*** Records supplied Section Begins ***

-- ==== Sys2Proof/Machine/Operands.lean ====
section
/-!
DEFINITION. Reading and writing operands (R76 to R86, R109 to R112, R123 to R125): registers with their shapes
and latches, predicates, special registers, immediates, queue registers, and the stall window.
-/
namespace Sys2Proof.Machine

/-- How a unit stops before it has any effect. late is a fault that an earlier instruction left (R382); xlate
parks the sub-weft while its front walks for an address (R222); away waits for lines of a peer, each with its virtual and
its window address. A park names what it waits for. -/
inductive Stop
  | fault (code tval : Nat) (lanes : Mask)
  | late (code tval : Nat) (lanes : Mask) (applied : Bool)
  | trap (code tval : Nat)
  | park (r : Park) (k : Wait := .any)
  | xlate (va : Nat) (write : Bool)
  | away (who : Fetcher) (l : List (Nat × Nat))
  | wait
  deriving DecidableEq, Repr

/-- A value, or the reason why the unit stops. -/
abbrev R (α : Type) := Except Stop α

/-- A fault with no address. -/
def oops {α : Type} (code : Nat) : R α := .error (.fault code noTval 0)

/-- The unit that executes: the state, its weft, panel and sub-weft, its fields, the active lanes, whether it is
scalar, the prefix words before it, and the entries popped for its queue sources. -/
structure Ctx where
  s : State
  c : Cur
  w : Weft
  p : Panel
  b : Sub
  f : Fields
  m : Mnem
  act : Mask
  scalar : Bool
  pre : Nat
  pops : List (Fld × List Word32)
  deriving DecidableEq, Repr

/-! ### Values of registers -/

/-- Lane l of a list of lanes. -/
def lane (xs : List Word32) (l : Nat) : Word32 := xs.getD l 0

/-- The lanes of a known register. -/
def regLanes : VReg → List Word32
  | .val _ xs => xs
  | _ => []

/-- Whether a register holds a symbol. -/
def isSym : VReg → Bool
  | .val _ _ => false
  | _ => true

/-- Sixteen lanes. -/
def full16 (xs : List Word32) : List Word32 := lanes16.map fun l => lane xs l

/-- The shape of sixteen lanes (R85). -/
def shapeOf (xs : List Word32) : Shape :=
  let x0 := lane xs 0
  let st := lane xs 1 - x0
  if lanes16.all fun l => lane xs l == x0 then .u
  else if lanes16.all fun l => lane xs l == x0 + BitVec.ofNat 32 l * st then .a
  else .g

/-- A known register with its shape (R85). -/
def mkReg (xs : List Word32) : VReg := .val (shapeOf xs) (full16 xs)

/-- The content of a register of the window (R123). -/
def regNow (w : Weft) : RegId → VReg
  | .v n => tgetD w.vregs n (.val .u [])
  | .s n => .val .u [tgetD w.sregs n 0]
  | .o n => .val .g (tgetD w.oregs n [])
  | .lat y => .val .g (if y then w.latY else w.latX)
  | .p n => .val .u [if n = 7 then 0xFFFF else ((nth w.preds n 0).setWidth 32)]

/-- The seven predicates that a weft writes. -/
def sevenPreds (l : List Mask) : List Mask := l ++ List.replicate (7 - l.length) 0

/-- The weft with a register's content replaced. -/
def setReg (w : Weft) (r : RegId) (x : VReg) : Weft :=
  match r with
  | .v n => { w with vregs := tset w.vregs n x }
  | .s n => { w with sregs := tset w.sregs n (lane (regLanes x) 0) }
  | .o n => { w with oregs := tset w.oregs n (regLanes x) }
  | .lat y => if y then { w with latY := regLanes x } else { w with latX := regLanes x }
  | .p n => if n = 7 then w else { w with preds := setNth (sevenPreds w.preds) n ((lane (regLanes x) 0).setWidth 16) }

/-- Whether a register keeps one value for each lane. -/
def perLane : RegId → Bool
  | .v _ | .o _ | .lat _ => true
  | _ => false

/-- Whether an outstanding interlocked result is aimed at a register (R125). -/
def outstanding (s : State) (w : Weft) (r : RegId) (use : Mask) : Bool :=
  s.landings.any fun l =>
    l.w == w.id && (l.lanes &&& use != 0 || !perLane r) &&
    (match l.d, r with
     | .v n, .v k => k == n.val || (l.wide && k == n.val + 1)
     | .s n, .s k => k == n.val || (l.wide && k == n.val + 1)
     | .o n, .o k => k == n.val
     | .lat, .lat false => true
     | .zero, .lat false => true
     | .v _, .lat false => true
     | .o _, .lat false => true
     | _, _ => false)

/-- The words of the window that a read of some lanes is judged against, newest first, on the path of one lane: those
that wrote the register in a lane that the read uses (R123). -/
def judge (w : Weft) (r : RegId) (use : Mask) (pathLane : Nat) : List WinEnt :=
  w.window.filter fun e => e.reg == r && e.wrote &&& use != 0 && e.path.getLsbD pathLane

/-- The content that a read returns on the path of one lane (R124): the current one, or that before the undersized
writes. The flag says that the read is undersized: the last word that wrote a lane it uses decides. -/
def walkBack (pre pathLane : Nat) : List WinEnt → VReg → VReg × Bool
  | [], x => (x, false)
  | e :: t, x => if e.el.getD pathLane 0 + pre < e.lat then ((walkBack pre pathLane t e.old).1, true) else (x, false)

/-- Read a register over the lanes that the read uses, for a sub-weft (R123 to R125). -/
def readReg (s : State) (w : Weft) (b : Sub) (pre : Nat) (r : RegId) (use : Mask) : R VReg :=
  if outstanding s w r use then .error .wait
  else
    let now := regNow w r
    if w.window.isEmpty then .ok now
    else
      let pl (l : Nat) := if perLane r && b.mask.getLsbD l then l else lowest b.mask
      let got := (lanesOf use).map fun l => (l, walkBack pre (pl l) (judge w r use (pl l)) now)
      if got.all fun x => !x.2.2 then .ok now
      else if chk w then .error (.fault cStallShort noTval 0)
      else
        match got.find? fun x => isSym x.2.1 with
        | some x => .ok x.2.1
        | none =>
          if perLane r then
            .ok (mkReg (lanes16.map fun l =>
              match got.find? fun x => x.1 == l with
              | some x => lane (regLanes x.2.1) l
              | none => lane (regLanes now) l))
          else match got with
            | x :: _ => .ok x.2.1
            | [] => .ok now

/-- A use of a symbol that cannot be deferred waits for its slot (R91). -/
def slotPark {α : Type} : VReg → R α
  | .sym v | .symHi v => .error (.park .symbol (.slot v.slot))
  | .val _ _ => .error (.park .symbol)

/-- The lanes of a register, where a symbolic one is a use that cannot be deferred (R91). -/
def readLanes (s : State) (w : Weft) (b : Sub) (pre : Nat) (r : RegId) (use : Mask) : R (List Word32) := do
  match ← readReg s w b pre r use with
  | .val _ xs => .ok xs
  | x => slotPark x

/-- The bits of a predicate register (R80). -/
def readPred (_s : State) (w : Weft) (b : Sub) (pre n : Nat) : R Mask := do
  if n = 7 then .ok 0xFFFF
  else
    -- a predicate is one register of sixteen bits, judged on the path of each lane
    let now := nth w.preds n 0
    let got ← (lanesOf b.mask).mapM fun l =>
      let (x, u) := walkBack pre l (judge w (.p n) b.mask l) (regNow w (.p n))
      if u && chk w then .error (.fault cStallShort noTval 0)
      else (.ok (l, (lane (regLanes x) 0).getLsbD l) : R (Nat × Bool))
    .ok (maskOf ((lanes16.filter fun l =>
      match got.find? fun x => x.1 == l with
      | some x => x.2
      | none => now.getLsbD l)))

/-! ### Special registers (R82 to R84) -/

/-- Whether a chain with at least one step is pending in the weft (R91). -/
def chainPending (w : Weft) : Bool :=
  w.vregs.any fun x => match x.2 with | .sym v => !v.steps.isEmpty | _ => false

/-- The value of a special register for a lane (R82, R83). -/
def specRead (s : State) (w : Weft) (l : Nat) : SReg → Nat
  | .lane => if isSup w.id.core then 0 else l
  | .tid => nth w.tids l 0
  | .weft => w.num
  | .panel => w.key.num.toNat
  | .core => if isSup w.id.core then w.id.core - 256 else w.id.core
  | .die => dieOf w.id.core
  | .quarter => if isSup w.id.core then 0 else w.quarter
  | .role => w.role
  | .scrum => w.scrum.toNat
  | .task => w.task.toNat
  | .index => w.index.toNat
  | .cycle => (getCore s w.id.core).cycle + (getCore s w.id.core).extra
  | .rlo => w.rlo.toNat
  | .rhi => w.rhi.toNat
  | .rstat => w.rstat.toNat
  | .uivec => w.uivec.toNat
  | .uimask => w.uimask.toNat
  | .uistat => w.uistat.toNat
  | .ctl => w.ctl.toNat
  | .fpst => w.fpst.toNat
  | .symst => (symstOf w).toNat
  | .part => w.key.part.getD 0

/-- A write of a special register under its Access (R6, R84, R406). A write of $symst clears its W1C field FV although Table 1
of R82 calls the register RO (R94, log entry 69). -/
def specWrite (w : Weft) (r : SReg) (v : Word64) : Weft :=
  let v32 : Word32 := v.setWidth 32
  match r with
  | .uivec => { w with uivec := BitVec.ofNat 64 (setField w.uivec.toNat 56 3 (field v.toNat 56 3)) }
  | .uimask => { w with uimask := v32 }
  | .uistat => { w with uistat := w.uistat &&& ~~~v32 }
  | .ctl => { w with ctl := v32 &&& 1 }
  | .fpst => { w with fpst := w.fpst &&& ~~~(v32 &&& 0x7F) }
  | .symst => { w with symstF := w.symstF &&& ~~~(v32 &&& 0x10_0000) }
  | _ => w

*** Records supplied Section Ends ***

> What is needed
Output the lines above exactly, but only those between the line holding "before the undersized" and the line holding "let got ← (lanesOf b.mask).mapM fun l =>", inclusive.

> Written answer
/-- The content that a read returns on the path of one lane (R124): the current one, or that before the undersized
writes. The flag says that the read is undersized: the last word that wrote a lane it uses decides. -/
def walkBack (pre pathLane : Nat) : List WinEnt → VReg → VReg × Bool
  | [], x => (x, false)
  | e :: t, x => if e.el.getD pathLane 0 + pre < e.lat then ((walkBack pre pathLane t e.old).1, true) else (x, false)

/-- Read a register over the lanes that the read uses, for a sub-weft (R123 to R125). -/
def readReg (s : State) (w : Weft) (b : Sub) (pre : Nat) (r : RegId) (use : Mask) : R VReg :=
  if outstanding s w r use then .error .wait
  else
    let now := regNow w r
    if w.window.isEmpty then .ok now
    else
      let pl (l : Nat) := if perLane r && b.mask.getLsbD l then l else lowest b.mask
      let got := (lanesOf use).map fun l => (l, walkBack pre (pl l) (judge w r use (pl l)) now)
      if got.all fun x => !x.2.2 then .ok now
      else if chk w then .error (.fault cStallShort noTval 0)
      else
        match got.find? fun x => isSym x.2.1 with
        | some x => .ok x.2.1
        | none =>
          if perLane r then
            .ok (mkReg (lanes16.map fun l =>
              match got.find? fun x => x.1 == l with
              | some x => lane (regLanes x.2.1) l
              | none => lane (regLanes now) l))
          else match got with
            | x :: _ => .ok x.2.1
            | [] => .ok now

/-- A use of a symbol that cannot be deferred waits for its slot (R91). -/
def slotPark {α : Type} : VReg → R α
  | .sym v | .symHi v => .error (.park .symbol (.slot v.slot))
  | .val _ _ => .error (.park .symbol)

/-- The lanes of a register, where a symbolic one is a use that cannot be deferred (R91). -/
def readLanes (s : State) (w : Weft) (b : Sub) (pre : Nat) (r : RegId) (use : Mask) : R (List Word32) := do
  match ← readReg s w b pre r use with
  | .val _ xs => .ok xs
  | x => slotPark x

/-- The bits of a predicate register (R80). -/
def readPred (_s : State) (w : Weft) (b : Sub) (pre n : Nat) : R Mask := do
  if n = 7 then .ok 0xFFFF
  else
    -- a predicate is one register of sixteen bits, judged on the path of each lane
    let now := nth w.preds n 0
    let got ← (lanesOf b.mask).mapM fun l =>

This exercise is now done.